YOUR ASSIGNMENT = There is material below. Print exactly the lines starting at the line with "to R442) -/" and ending at the line with "each s.u.tt.furrows (fun", ends included, and no others.

DATA =
-- ==== Sys2Proof/WellFormed.lean ====
section
/-! DEFINITION. Which commands name units that exist (R10) and operands that their rows can carry. A command that is
not well-formed cannot reach the module: its meaning stops with `Fault.noSuchUnit`. -/

namespace Sys2Proof
open Machine

/-- The head of an MDP operation: a session 2 to 15, 1 to 64 operations of the four kinds and 1 to 255 bytes, this one at its place among them (R34). -/
def Wf.mdp (h : MdpHead) (op size : Nat) : Bool :=
  2 ≤ h.ses && h.ses < 16 && 1 ≤ h.nOps && h.nOps ≤ 64 && h.ops[h.op]? == some (op, size)
    && h.ops.all (fun e => decide (1 ≤ e.1 ∧ e.1 ≤ 4 ∧ 1 ≤ e.2 ∧ e.2 ≤ 255))

/-- At most `n` rows of K elements each; an operand read from a slate lies in the banks that are declared to feed the engine (R118). -/
def Wf.operand (o : Operand) (k n engine : Nat) (feed : List Nat) : Bool :=
  match o.source with
  | .brought => o.els.length ≤ n && o.els.all (fun r => r.length == k)
  | .window taps => taps.length ≤ n && taps.all (fun r => r.length == k)
  | .memory _ place rows =>
    let bits := fmtBits (match o.quant with
      | some q => q.source
      | none => o.fmt)
    let bytes := (rows * k * bits + 7) / 8
    rows ≤ n && (place.inStore || place.engine != engine || bytes == 0
      || (List.range 4).all (fun b => decide (b < slateBank place.offset ∨ slateBank (place.offset + bytes - 1) < b) || feed.contains b))
/-- A pass of at most 65,536 terms on an engine that exists (R89), fed from at most two banks of its slate (R118); a depthwise pass brings the taps of up to 16 pixels of
each of its channels. -/
def Wf.pass (p : Pass) : Bool :=
  let deep : Bool := match p.harrow with
    | some h => h.depthwise
    | none => false
  p.k ≤ 65536 && p.field < 66 && p.engine < 34 && p.feed.length ≤ 2 && p.feed.all (fun b => decide (b < 4)) &&
    Wf.operand p.a p.k (if deep then 16 * p.b.els.length else 16) p.engine p.feed && Wf.operand p.b p.k 16 p.engine p.feed
/-- A move to or from the line buffers stays within them, and one of at most a tile. -/
def Wf.moveSide (m : Move) : Bool := match m.side with
  | .lines o => o + m.bytes ≤ 196608
  | _ => true
/-- A brick operation brings 2,048 voxels of 16 bits, or none. -/
def Wf.mapOp : MapOp → Bool
  | .replace _ vs => vs.length == 2048 && vs.all (fun v => decide (v < 65536))
  | .min _ vs => vs.length == 2048 && vs.all (fun v => decide (v < 65536))
  | .forget _ => true
/-- An editor: a session that exists, or a job. -/
def Wf.editor : Editor → Bool
  | .ses n => n < 16
  | .job _ seq _ _ _ _ _ _ _ _ _ _ => seq < 65536
/-- An index that holds the control block of a staged group (R44). -/
def Wf.group (i : Nat) : Bool := i == 0x2120 || Obj.isGroupIndex i
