-- ==== Sys2Proof/Machine/BootOps.lean ====
section
/-! DEFINITION. Start-up below its commands: entering and leaving OPERATIONAL, SERVICE and STANDBY (R440 to R442), what a reset keeps (R445), the memory layout
of a boot (R153, R184, R187), the settings (R51, R52), a boot's end in recovery (R448, R452). -/

namespace Sys2Proof.Machine
open Act

/-- Change the record of start-up. -/
def Act.boot (f : BootS → BootS) : Act := .units fun u => { u with boot := f u.boot }

/-- The bytes of an octet string in the slots from key `k` on, eight a slot. -/
def putOct (k : Nat) (bs : List Byte) : Act :=
  each (List.range (ceilDiv bs.length 8)) fun i => .put (k + i) (ofLe ((bs.drop (8 * i)).take 8))

/-- The `n` bytes of the octet string at key `k`. -/
def State.oct (s : State) (k n : Nat) : List Byte :=
  ((List.range (ceilDiv n 8)).flatMap fun i => le 8 (s.get (k + i))).take n

/-- `n` free bytes, from the `i`-th free value on. -/
def State.freeFrom (s : State) (i n : Nat) : List Byte :=
  ((List.range (ceilDiv n 8)).flatMap fun j => le 8 (s.free (i + j) 64)).take n

/-- Set bits of `BOOT_STATUS`. -/
def bootBits (m : Nat) : Act := .modify Obj.BOOT_STATUS (fun v => v ||| m)

/-! ## Between the states (R440 to R442) -/

/-- The device stops working on anything (R441): outputs de-energised, channels OFF, filters stopped, work cancelled, armed furrows STOPPED, the line released. -/
def standDown : Act := all [
  deEnergise, channelsOff, stopFilters, endEverything St.CANCELLED 0x1400,
  .read fun s => each s.u.tt.furrows (fun e => .furrow e.1 fun x => { x with queue := [], live := [], stopping := false, sinceFiring := 0, golden := none }),
  .read fun s => each ((s.objs.filter (fun e => decide (e.1 % 16777216 = Obj.FURROW_STATE 0 ∧ e.2.toNat = 2))).map (fun e => e.1 / 16777216)) (fun f =>
    all [.put (Obj.FURROW_STATE f) 1, .modify (Obj.ARMED_MASK (f / 64)) (fun m => clearBit m (f % 64)), clearCause 6 f]),
  .read fun s => each s.chans boundary,
  .safe (fun x => { x with sinceHold := [] }), releaseLine]

/-- The device enters OPERATIONAL from PRE-OPERATIONAL; domain 73 is powered (R440, R442). -/
def enterOp : Act := .read fun s => all [
  setDev Dev.OP, .boot (fun b => { b with auto := false }), needDomain 73,
  when (s.get Obj.T_OPERATIONAL_NS == 0) (.put Obj.T_OPERATIONAL_NS ((s.time - s.u.boot.start) / 4294967296))]

/-- The device enters SERVICE; domain 79 is powered. -/
def enterService : Act := all [
  setDev Dev.SERVICE, .boot (fun b => { b with
    auto := false, tested79 := true }), needDomain 79]

/-- Debug ends (R459). -/
def endDebug : Act := all [.put Obj.DEBUG_LEVEL 0, .boot (fun b => { b with debugOf := none })]

/-! ## Resets (R445) -/

/-- The objects that a reset keeps: what flash holds (counters, image slots, retirements, repairs), what pins and sensors show, the always-on core's own; `power`: after a loss
of power the time base and what counts since power-on start afresh. -/
def keepObj (power : Bool) (k : Nat) : Bool :=
  let i := k / 256 % 65536
  let sub := k % 256
  k == Obj.BOOT_COUNT || k == Obj.ORDERING_CODE || k == Obj.IDCODE_VALUE || k == Obj.PROG_COUNTER || k == Obj.VOLTAGE_EVENTS || k == Obj.IN_STATE || k == Obj.HOLD_N_LEVEL
    || (0x2021 ≤ i && i ≤ 0x2024 && 5 ≤ sub && sub ≤ 9)
    || (0x2440 ≤ i && i ≤ 0x247F && (sub == 4 || sub == 5))
    || k == Obj.INPUT_MV || k == Obj.INPUT_MW || k == Obj.HW_CEILING_W || k == Obj.PLATE_C || k == Obj.VR_TEMP || k == Obj.TEST_EN_LEVEL
    || (i == 0x2F81 && (sub != 8 || !power))
    || (!power && (i == 0x2200 || i == 0x2F80 || k == Obj.PMBUS_LIMIT_EN || k == Obj.PMBUS_LIMIT_W
      || k == Obj.REG_PHASES_ACTIVE || k == Obj.REG_PHASES_SPARE || k == Obj.REG_PHASES_RETIRED || k == Obj.STATION_ADDRESS))

/-- What the units keep over a reset. -/
def Units.afterReset (u : Units) (power : Bool) : Units := {
  mem := { retiredOrder := u.mem.retiredOrder, marked := u.mem.marked, badSlots := u.mem.badSlots, rowSlots := u.mem.rowSlots, repaired := u.mem.repaired }
  safe := { othersLow := u.safe.othersLow }
  pow := {
    temps := u.pow.temps, plate := u.pow.plate
    phases := if power then [] else u.pow.phases
    alert := !power && u.pow.alert
    statusInput := if power then 0 else u.pow.statusInput
    statusTemp := if power then 0 else u.pow.statusTemp
    statusCml := if power then 0 else u.pow.statusCml }
  time := if power then {} else { inRun := u.time.inRun, outRun := u.time.outRun, holdFrom := u.time.holdFrom }
  links := { perst := u.links.perst }
  tap := if power then {} else u.tap
  boot := {
    powered := u.boot.powered, pwrGood := u.boot.pwrGood, carrierLow := u.boot.carrierLow, resetLow := u.boot.resetLow
    shut := u.boot.shut, rearmed := u.boot.rearmed, cause := u.boot.cause
    everTrained := !power && u.boot.everTrained
    slots := u.boot.slots, prefer := u.boot.prefer, restore := u.boot.restore } }

/-- A write to flash that is cut off leaves its slot failing its digest (R454). -/
def State.cutOff (s : State) : Act := match s.u.boot.writing with
  | some (.image k _ _) =>
    let n := 1 - s.get (Obj.IMG_ACTIVE_SLOT (k - 1))
    .boot fun b => { b with slots := Tab.upd b.slots (k * 2 + n) { version := 0 } (fun x => { x with sound := false }) }
  | _ => .skip

/-- Everything that a reset ends ends: no completion is written, sessions close, streams are freed, LPDDR4X and link images are lost; the events logged keep their way to flash. -/
def wipeAll (power : Bool) : Act := .read fun s => all [
  s.cutOff, deEnergise,
  when s.u.safe.driving (.emit (.pin .safeHoldN true)),
  when s.u.pow.thermtrip (.emit (.pin .thermtripN true)),
  when (power && s.u.pow.alert) (.emit (.pin .alertN true)),
  .resetObjs (keepObj power),
  .wipe 0 1152921504606846976,
  .units (fun u => u.afterReset power),
  lineLevel,
  each (List.range 80) (fun d => .put (Obj.DOM_STATE d) 0)]

/-- The device enters INIT: a new boot begins, events are numbered from 1, counter 0 counts it, domain 77 is powered (R442, R453). -/
def beginBoot (cause : Nat) (warm : Bool) : Act := .read fun s => all [
  wipeAll false, .newLog,
  .put Obj.DEVICE_STATE Dev.INIT, .put Obj.AL_STATE 1,
  .put Obj.RESET_CAUSE cause, .count 32 Obj.BOOT_COUNT 1,
  .put (Obj.DOM_STATE 77) 2,
  .boot (fun b => { b with start := s.time, warm := warm, shut := none, rearmed := false })]

/-- RESET_N low or a pin-control instruction in force holds the device (R510, R524). -/
def State.resetHeld (s : State) : Bool := s.u.boot.resetLow || s.get Obj.PIN_CONTROL_ACTIVE != 0

/-- The device is in INIT and its Principal runs the boot chain. -/
def State.booting (s : State) : Bool := s.dev == Dev.INIT && !s.resetHeld

/-- The device leaves STANDBY if PWR_GOOD is high and nothing holds it (R440, R508, R509). -/
def leaveStandby : Act := .read fun s =>
  let b := s.u.boot
  when (s.dev == Dev.STANDBY && b.powered && b.pwrGood && !b.carrierLow && !s.resetHeld) (beginBoot b.cause false)

/-- What holds the device in INIT or STANDBY has ended: the boot starts now, or STANDBY is left (R443). -/
def holdEnds : Act := .read fun s =>
  if s.resetHeld then .skip
  else if s.dev = Dev.INIT then .boot fun b => { b with start := s.time }
  else leaveStandby

/-- Events of severity Error and Safety leave for the flash ring, up to `n` (R66). -/
def flashCopy (n : Nat) : Act := .logNotes fun l => { l with
  flash := ((l.toFlash.take n).reverse ++ l.flash).take 256
  flashCount := l.flashCount + (l.toFlash.take n).length
  toFlash := l.toFlash.drop n }

/-- Every domain is switched off and the device enters STANDBY, PWR_GOOD low (R436, R440, R509). -/
def enterStandby (why : Option Nat) (cause : Nat) : Act := .read fun s => all [
  flashCopy s.log.toFlash.length,
  when (s.u.boot.pwrGood) (.emit (.pin .pwrGood false)),
  wipeAll false,
  .put Obj.DEVICE_STATE Dev.STANDBY,
  .boot (fun b => { b with pwrGood := false, shut := why, rearmed := false, cause := cause })]

/-! ## Recovery (R448, R452) -/

/-- The boot ends in SERVICE in recovery, for the cause with bit `b` of `BOOT_STATUS`; the PCIe and CoE sessions are served. -/
def enterRecovery (b : Nat) : Act := all [
  bootBits (2 ^ b + 128), .boot (fun x => { x with recovery := true }),
  .put (Obj.DOM_STATE 70) 2, .put (Obj.DOM_STATE 72) 2, .put (Obj.DOM_STATE 79) 3,
  enterService]

/-! ## The layout of the memory (R153, R184, R187) -/

/-- Channel `ch`, retired before this boot or in its training, has its pieces mapped into the headland. -/
def mapRetired (ch role : Nat) : Act := all [layReloc ch, chanGone ch role]

/-- The regions of a boot with `h` headland units; channels retired earlier are mapped in their order, then those that failed training. -/
def layMemory (h : Nat) : Act := .read fun s =>
  let small : Bool := s.get Obj.ORDERING_CODE == 1
  let old := s.u.mem.retiredOrder
  let bad := s.u.boot.badChannels.filter (fun c => !old.contains c)
  let stripes := if small then 61440 else 122880
  all [
    .put Obj.MAP_BASE 0x04000000, .put Obj.MAP_ENTRIES (if small then 31457280 else 62914560),
    .put Obj.TAG_BASE (if small then 0x13000000 else 0x22000000), .put Obj.PAYLOAD_BASE (if small then 0x31000000 else 0x5E000000),
    .put Obj.HEADLAND_BASE ((64 - h) * stripes * 16384),
    .put Obj.PAYLOAD_SLOTS ((if small then 15282176 else 30580736) + stripes * 4 - h * stripes * 4),
    .put Obj.HEADLAND_FREE h, .put Obj.CHANNELS_ACTIVE 64, .put Obj.USABLE_MIB (stripes),
    .mem (fun m => { m with
      retiredOrder := [], relocs := [] }),
    each old (fun c => mapRetired c 2),
    each bad (fun c => all [mapRetired c 3, logEv Ev.CHANNEL_RETIRED c 2 0])]

/-! ## Slots (R452) -/

/-- A slot is eligible (R452). -/
def State.eligible (s : State) (kind : Nat) (x : Option Img) : Bool := match x with
  | none => false
  | some y => y.sound && decide (s.get (Obj.IMG_COUNTER (kind - 1)) ≤ y.rollback)
      && (y.target.all (· == 0) || y.target == s.oct Obj.DEVICE_ID 16)

/-- The slot that the ROM takes: the preferred one, else the eligible one with the higher version (slot 0 of two equal ones); on a warm boot the safety firmware that
ran (R451, R452). -/
def State.chooseSlot (s : State) (kind : Nat) (a b : Option Img) : Option Nat :=
  let ok (n : Nat) : Bool := s.eligible kind (if n = 0 then a else b)
  let ver (x : Option Img) : Nat := (x.map (·.version)).getD 0
  let kept : Option Nat := if kind = 2 ∧ s.u.boot.warm then some (s.get (Obj.IMG_ACTIVE_SLOT 1)) else Tab.get? s.u.boot.prefer kind
  match kept.filter ok with
  | some n => some n
  | none => if ok 0 ∧ (¬ ok 1 ∨ ver b ≤ ver a) then some 0 else if ok 1 then some 1 else none

/-! ## Settings (R51, R52) -/

/-- The ranges of `STORE_PARAMETERS` and `RESTORE_DEFAULT_PARAMETERS` by subindex (R51). -/
def inRange (sub i : Nat) : Bool := match sub with
  | 1 => true
  | 2 => decide (0x1000 ≤ i ∧ i ≤ 0x1FFF)
  | _ => decide (0x2000 ≤ i ∧ i ≤ 0x5FFF)

/-- An object that a store keeps: RW or RWS, and no request slot, stream, event log, session, or state of a context (R51, R52; log entry 61). -/
def storable (k : Nat) : Bool :=
  let i := k / 256 % 65536
  if (0x3000 ≤ i ∧ i ≤ 0x3FFF) ∨ 0x5000 ≤ i ∨ (0x4000 ≤ i ∧ k % 256 = 1) ∨ (0x2180 ≤ i ∧ i ≤ 0x219F) ∨ (0x2110 ≤ i ∧ i ≤ 0x211F) ∨ 0xF8 ≤ k % 256 then false
  else match Obj.tableOf i with
    | none => false
    | some (_, rs) => match Obj.rowAt rs (k % 256) with
      | some (r, _) => (r.acc == .rw || r.acc == .rws) && !Obj.perSession k
      | none => false

/-- The image that a store of subindex `sub` writes: the live values; what it does not cover stays as the image that the next boot would load has it, but for
what is to be restored. -/
def State.toStore (s : State) (sub : Nat) : Img :=
  let slot (n : Nat) : Option Img := Tab.get? s.u.boot.slots (8 + n)
  let old : Img := (((s.chooseSlot 4 (slot 0) (slot 1)).bind slot)).getD { version := 0 }
  let keeps (k : Nat) : Bool := !(sub :: s.u.boot.restore).any (fun r => inRange r (k / 256 % 65536))
  let takes (k : Nat) : Bool := storable k && inRange sub (k / 256 % 65536)
  { version := [slot 0, slot 1].foldl (fun m x => max m ((x.map (·.version)).getD 0)) 0 + 1
    rollback := old.rollback
    digest := s.freeFrom 0 48
    vals := (s.objs.filter (fun e => takes e.1)).map (fun e => (e.1, e.2.toNat)) ++ old.vals.filter (fun e => keeps e.1)
    blobs := s.u.dict.blobs.filter (fun e => takes e.1) ++ old.blobs.filter (fun e => keeps e.1) }

/-- The settings loaded at INIT go straight into the live copies, but for the ranges to be restored; blocks that have a group then stand as after an apply, and what takes
effect at a boot does. -/
def loadSettings (x : Img) : Act := .read fun s =>
  let take (k : Nat) : Bool := storable k && !s.u.boot.restore.any (fun sub => inRange sub (k / 256 % 65536))
  all [
    each (x.vals.filter (fun e => take e.1)) (fun e => .put e.1 e.2),
    .dict (fun d => { d with blobs := (x.blobs.filter (fun e => take e.1)).foldl (fun t e => Tab.set t e.1 e.2) d.blobs }),
    .read fun s => all [
      each ((x.vals.filter (fun e => e.1 % 16777216 / 256 == 0x2581)).map (fun e => e.1 / 16777216)) (fun f => .put (Obj.FURROW_STATE f) 1),
      each [0, 1] (fun l => when (s.get (Obj.LINE_ENABLE l) != 0) (.put (Obj.LINE_STATE l) 1)),
      each (List.range 256) (fun c => when (Tab.get? s.u.dict.blobs (Obj.COEFFS c)).isSome
        (let d := (s.coeffs c).derived.1
         .chan c fun x => { x with mM := d.1, mP := d.2.1, mCP := d.2.2.1, mKP := d.2.2.2 })),
      .boot (fun b => { b with
        moduleNo := s.get Obj.MODULE_NUMBER, headland := s.get Obj.HEADLAND_UNITS, ethMode := s.get Obj.ETH_MODE })]]

/-! ## PRE-OPERATIONAL (R442, R443) -/

/-- Boot chain, training and island self-test are complete: the device enters PRE-OPERATIONAL, row 0 of the fields begins its test. -/
def enterPreop : Act := .read fun s => all [
  layMemory s.u.boot.headland,
  .put Obj.T_PREOP_NS (min 0xFFFFFFFF ((s.time - s.u.boot.start) / 4294967296)),
  setDev Dev.PREOP,
  .boot (fun b => { b with auto := true }),
  .put (Obj.DOM_STATE 78) 2,
  each [73, 74, 75, 76, 79] (fun d => .put (Obj.DOM_STATE d) 3),
  each (List.range 11) (fun f => .put (Obj.DOM_STATE f) 1)]

end Sys2Proof.Machine
end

PROBLEM SOLUTION =
/-! ## Between the states (R440 to R442) -/

/-- The device stops working on anything (R441): outputs de-energised, channels OFF, filters stopped, work cancelled, armed furrows STOPPED, the line released. -/
def standDown : Act := all [
  deEnergise, channelsOff, stopFilters, endEverything St.CANCELLED 0x1400,
  .read fun s => each s.u.tt.furrows (fun e => .furrow e.1 fun x => { x with queue := [], live := [], stopping := false, sinceFiring := 0, golden := none }),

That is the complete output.